Och, wenn er will kann der TE die Asus doch grün anpinseln

Gruß


----------



## jUleZ_82 (5. Januar 2013)

facehugger schrieb:


> Och, wenn er will kann der TE die Asus doch grün anpinseln
> 
> Gruß



Dippen nennt man das 

Nein im ernst,
Gehäuse schwarz/grün
Board schwarz
Graka schwarz/rote Streifen

passt...


----------



## Coldhardt (5. Januar 2013)

Ich hätte auch noch ein paar, hmm, "Anregungen":

Gehäuse könntest du auch das hier nehmen: http://geizhals.de/608891

Graka musst du wissen, ob dir das rot/schwarze Design der Asus gefällt oder nicht 

Und Festplatte müsste man ja fast schon eine WD Green nehmen


----------



## jUleZ_82 (5. Januar 2013)

Coldhardt schrieb:


> Ich hätte auch noch ein paar, hmm, "Anregungen":
> 
> Gehäuse könntest du auch das hier nehmen: Cooler Master HAF X nVIDIA Edition mit Sichtfenster (NV-942-KKN1) Preisvergleich | Geizhals Deutschland
> 
> ...





Obwohl die EVGA 670 ja farblich besser passt...ich krieg Kopfweh ^^


----------



## -DarkY- (5. Januar 2013)

Ja,passen schon aber ich sag dir...so wird die schon bissle wärmer und unter 50% Lüfter ist sie der reinste Jet 
Eben anderen Lüfter drauf ^^


----------



## Coldhardt (5. Januar 2013)

jUleZ_82 schrieb:
			
		

> Obwohl die EVGA 670 ja farblich besser passt...ich krieg Kopfweh ^^



Schlaf einfach mal drüber  
Du kannst ja auch die Asus bestellen, sie ausprobieren, und wenn sie die gar nicht gefällt schickst du sie entweder zurück oder kaufst dir zusätzlich noch nen Peter/MK-26 und zwei grüne Lüfter und fertig. (Wobei zurückschicken und Ref Karte bei der zweiten Möglichkeit günstiger wäre )


----------



## jUleZ_82 (5. Januar 2013)

-DarkY- schrieb:


> Ja,passen schon aber ich sag dir...so wird die schon bissle wärmer und unter 50% Lüfter ist sie der reinste Jet
> Eben anderen Lüfter drauf ^^


 
Au man 

Kann da einer was zu sagen, leistungsmässig?
2048MB Club 3D GeForce GTX 670 royalQueen Aktiv PCIe 3.0 x16 (Retail)


----------



## -DarkY- (5. Januar 2013)

Naja,ich hab meine Karte für 325€ auf MF erkauft ^^ dazu noch der "damals" etwa 25€ teure Acrtic Twin Turbo II und ich hab ne leise,kühle und starke GraKa für 350€ was manch andere so kostet,daran muss man halt nichs mehr machen
Schlaf nochmal drüber


----------



## Coldhardt (5. Januar 2013)

jUleZ_82 schrieb:
			
		

> Au man
> 
> Kann da einer was zu sagen, leistungsmässig?
> 2048MB Club 3D GeForce GTX 670 royalQueen Aktiv PCIe 3.0 x16 (Retail)
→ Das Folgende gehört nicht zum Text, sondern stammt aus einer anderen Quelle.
/-- FINALISE (R440, R442). -/
def Hw.planFinalise (h : Hw) (v : NonVol) (code : Nat) : OtpOp :=
  match sealedRegion code with
  | none => otpRefused opFinalise code orDenied
  | some r =>
    let may := if r.code = rgUsr then h.life != lcRetired else h.life == lcManufacture
    let st := r.state v.now h.life
    if !may then otpRefused opFinalise code orDenied
    else if st = rsBlank then otpRefused opFinalise code orZero
    else if st ≠ rsOpen then otpRefused opFinalise code orLocked
    else { op := opFinalise, target := code, plan := r.finalPlan v.now, code := orOk }

/-- KEYGEN (R450): 448 random bits, drawn from number `draws` on, then the finalisation of the region. -/
def Hw.planKeygen (h : Hw) (v : NonVol) : OtpOp :=
  match sealedRegion rgKey with
  | none => otpRefused opKeygen rgKey orDenied
  | some r =>
    if h.life = lcManufacture ∧ r.state v.now h.life = rsBlank then
      let pay := wordPlan r.base ((List.range 56).map fun k => Config.randomByte (h.draws + k))
      { op := opKeygen, target := rgKey, plan := pay ++ r.finalPlan ((v.burnAll pay).now), code := orOk }
    else otpRefused opKeygen rgKey orDenied

/-- BOOTLK stops the operation; it has no effect in MANUFACTURE (R440). -/
def Hw.bootLocked (h : Hw) : Bool := h.on F.OTP_CTL_BOOTLK 0 && h.life != lcManufacture

/-- The LIFE bits of a lifecycle code. -/
def lifeBits (lc : Nat) : Nat := 2 ^ lc - 1

/-- LC_ADVANCE (R440, R447). -/
def Hw.planLcAdvance (h : Hw) (target : Nat) : OtpOp :=
  if !h.bootLocked && decide (h.life < lcRetired ∧ (target = h.life + 1 ∨ target = lcRetired)) then
    { op := opLcAdvance, target := target, plan := [(0x048, lifeBits target)], code := orOk }
  else otpRefused opLcAdvance target orDenied

/-- The burns that set the RBK bits below `n`. -/
def rbkPlan (n : Nat) : List (Nat × Nat) := (List.range 4).map fun k => (0x04C + k, 2 ^ (min (n - 32 * k) 32) - 1)

/-- The RBK count taken. -/
def Hw.rbkCount (h : Hw) : Nat := h.get F.OTP_RBKCNT_VALUE 0 % 256

/-- RBK_ADVANCE (R439, R440). -/
def Hw.planRbkAdvance (h : Hw) (target : Nat) : OtpOp :=
  if !h.bootLocked && h.get F.OTP_REGION_STATE 5 != rsFailed && decide (h.rbkCount ≤ target ∧ target ≤ 128) then
    { op := opRbkAdvance, target := target, plan := rbkPlan target, code := orOk }
  else otpRefused opRbkAdvance target orDenied

/-- The configuration digest for COMMISSION. -/
def Hw.cdig (h : Hw) : List Byte := h.getBytes .OTP_CDIG 8

/-- COMMISSION (R445). -/
def Hw.planCommission (h : Hw) (v : NonVol) (target : Nat) : OtpOp :=
  let s := target - 0x20
  let no (code : Nat) : OtpOp := otpRefused opCommission target code
  if target < 0x20 ∨ 0x40 ≤ target ∨ (h.life ≠ lcDevelopment ∧ h.life ≠ lcField) then no orDenied
  else if lowestBlank v.now h.life ≠ some s then no orNotBlank
  else if !h.boot.commLow then no orPresence
  else if !h.on F.XLK_STAT_XLKC_UP 0 || !h.b.digValid then no orBTimeout
  else if h.b.digest ≠ h.cdig then no orBMismatch
  else
    let r := slotRegion s
    let pay := wordPlan r.base h.cdig
    { op := opCommission, target := target, plan := pay ++ r.finalPlan ((v.burnAll pay).now), code := orOk }

/-- The operation that a code and a target ask for; none for a reserved code. -/
def Hw.otpPlan (h : Hw) (v : NonVol) (op target : Nat) : Option OtpOp :=
  if op = opProgram then some (h.planProgram v (h.get F.OTP_ADDR_VALUE 0) (h.get F.OTP_WDATA_VALUE 0))
  else if op = opFinalise then some (h.planFinalise v target)
  else if op = opRescan then some { op := opRescan, target := target, code := orOk }
  else if op = opKeygen then some (h.planKeygen v)
  else if op = opLcAdvance then some (h.planLcAdvance target)
  else if op = opRbkAdvance then some (h.planRbkAdvance target)
  else if op = opCommission then some (h.planCommission v target)
  else none

/-- OTP_STAT with the mirror of OTP_CTL.BOOTLK. -/
def Hw.otpStat (h : Hw) : Word := F.OTP_STAT_BOOTLK.put (h.word .OTP_STAT 0) (bit (h.on F.OTP_CTL_BOOTLK 0))

/-- A write to OTP_CMD starts an operation, or is rejected while one runs (R440). -/
def otpCmdWrite (v : NonVol) (x : Word) (h : Hw) : Hw :=
  let op := (x.extractLsb' 0 4).toNat
  if h.on F.OTP_STAT_BUSY 0 then h.setB F.OTP_STAT_REJ 0 true
  else
    match h.otpPlan v op (x.extractLsb' 8 8).toNat with
    | none => h
    | some o =>
      let h := if op = opKeygen then { h with draws := h.draws + 56 } else h
      { h.setB F.OTP_STAT_BUSY 0 true with otpOp := some { o with target := (x.extractLsb' 8 8).toNat } }

/-- RESCAN reports the words that read otherwise than latched, or a marginal copy (R436). -/
def Hw.rescan (h : Hw) (v : NonVol) (devs : List Deviation) : Hw :=
  let all := (List.range 1024).filter listedWord
  let rd := v.senseAll devs h.draws
  let diff := all.filter fun w => (rd w).value != Store.get (fun _ => 0) h.otp.words w
  let h := ((h.setB F.OTP_SCAN_DONE 0 true).set F.OTP_SCAN_DIFF 0 (min diff.length 255)).set F.OTP_SCAN_FIRST 0 (diff.head?.getD 0)
  let h := { h with draws := h.draws + 1024 }
  let h := h.when (!diff.isEmpty) (·.setB F.OTP_STAT_SCANDIFF 0 true)
  h.when (!diff.isEmpty || all.any fun w => (rd w).any) (·.raise 124)

/-- A word of the KEY region. -/
def keyWord (w : Nat) : Bool := decide (0x05C ≤ w ∧ w < 0x072)

/-- An operation is one on the KEY region. -/
def Hw.onKey (h : Hw) (o : OtpOp) : Bool :=
  o.op == opKeygen || (o.op == opFinalise && o.target == rgKey) || (o.op == opProgram && keyWord (h.get F.OTP_ADDR_VALUE 0))

/-- The log data of an OTP operation (R409). -/
def Hw.otpLogData (h : Hw) (o : OtpOp) : List Byte :=
  bytesLE 4 (h.get F.OTP_ADDR_VALUE 0) ++ bytesLE 4 (if h.onKey o then 0 else h.get F.OTP_WDATA_VALUE 0) ++
    bytesLE 4 o.target ++ bytesLE 4 h.otpStat.toNat ++ List.replicate 16 0

/-- An operation ends with a result (R440, R408). -/
def Hw.otpEnd (h : Hw) (o : OtpOp) (code : Nat) : Hw :=
  let h := { (h.setB F.OTP_STAT_BUSY 0 false) with otpOp := none }
  let h := (h.set F.OTP_RESULT_OP 0 o.op).set F.OTP_RESULT_CODE 0 code
  h.log 5 (o.op + 16 * code) 0 (h.otpLogData o)

/-- What the array holds after a running operation has ended with the copies `bad` left unburned. -/
def otpBurn (v : NonVol) (o : OtpOp) (bad : List Deviation) : NonVol × Bool :=
  v.program (fun w => (v.now w).value) bad o.plan

/-- OTP_OPERATION_DONE in the hardware (R440, R441): `devs` are the readings of a RESCAN and the bits left unburned. -/
def Hw.otpDone (h : Hw) (v : NonVol) (devs : List Deviation) : Hw :=
  match h.otpOp with
  | none => h
  | some o =>
    if o.op = opRescan then (h.rescan v devs).otpEnd o orOk
    else h.otpEnd o (if (otpBurn v o devs).2 then o.code else orProgFail)

/-- OTP_OPERATION_DONE in the array. -/
def NonVol.otpDone (v : NonVol) (h : Hw) (devs : List Deviation) : NonVol :=
  match h.otpOp with
  | none => v
  | some o => (otpBurn v o devs).1

/-- A write to OTP_CTL (R439): HOLDREL releases the hold, and is ignored while KEY or ROT has FAILED. -/
def otpCtlWrite (x : Word) (h : Hw) : Hw :=
  let h := h.when (wbit x 0) (·.setB F.OTP_CTL_BOOTLK 0 true)
  h.when (wbit x 1 && !h.otp.keyFailed && !h.otp.rotFailed) fun h =>
    (h.setB F.OTP_CTL_HOLDREL 0 true).setB F.OTP_STAT_HOLD 0 false

/-- OTP_DATA: a latched word; the KEY payload and digest read 0 (R450). -/
def Hw.otpData (h : Hw) (w : Nat) : Nat := if keyWord w then 0 else Store.get (fun _ => 0) h.otp.words w

end Sys2Proof.Machine
end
Na die sieht ja hübsch aus! 

Ich glaub die ist nicht ganz so leise wie die Asus, aber noch akzeptabel.
Falls du's ganz leise (Luft) + Grün haben willst, wäre ein Peter/MK-26 und zwei Nanxonia Lüfter das sehr gut.


----------



## jUleZ_82 (5. Januar 2013)

Coldhardt schrieb:


> hübsch


 

Ich höre eh nicht gut, deswegen ist die Lautstärke nicht so wichtig. 
Mein alter Tower (Thermaltake Armor) kühlt zwar wie Sau, ist aber lauter wie unser Staubsauger...von da her...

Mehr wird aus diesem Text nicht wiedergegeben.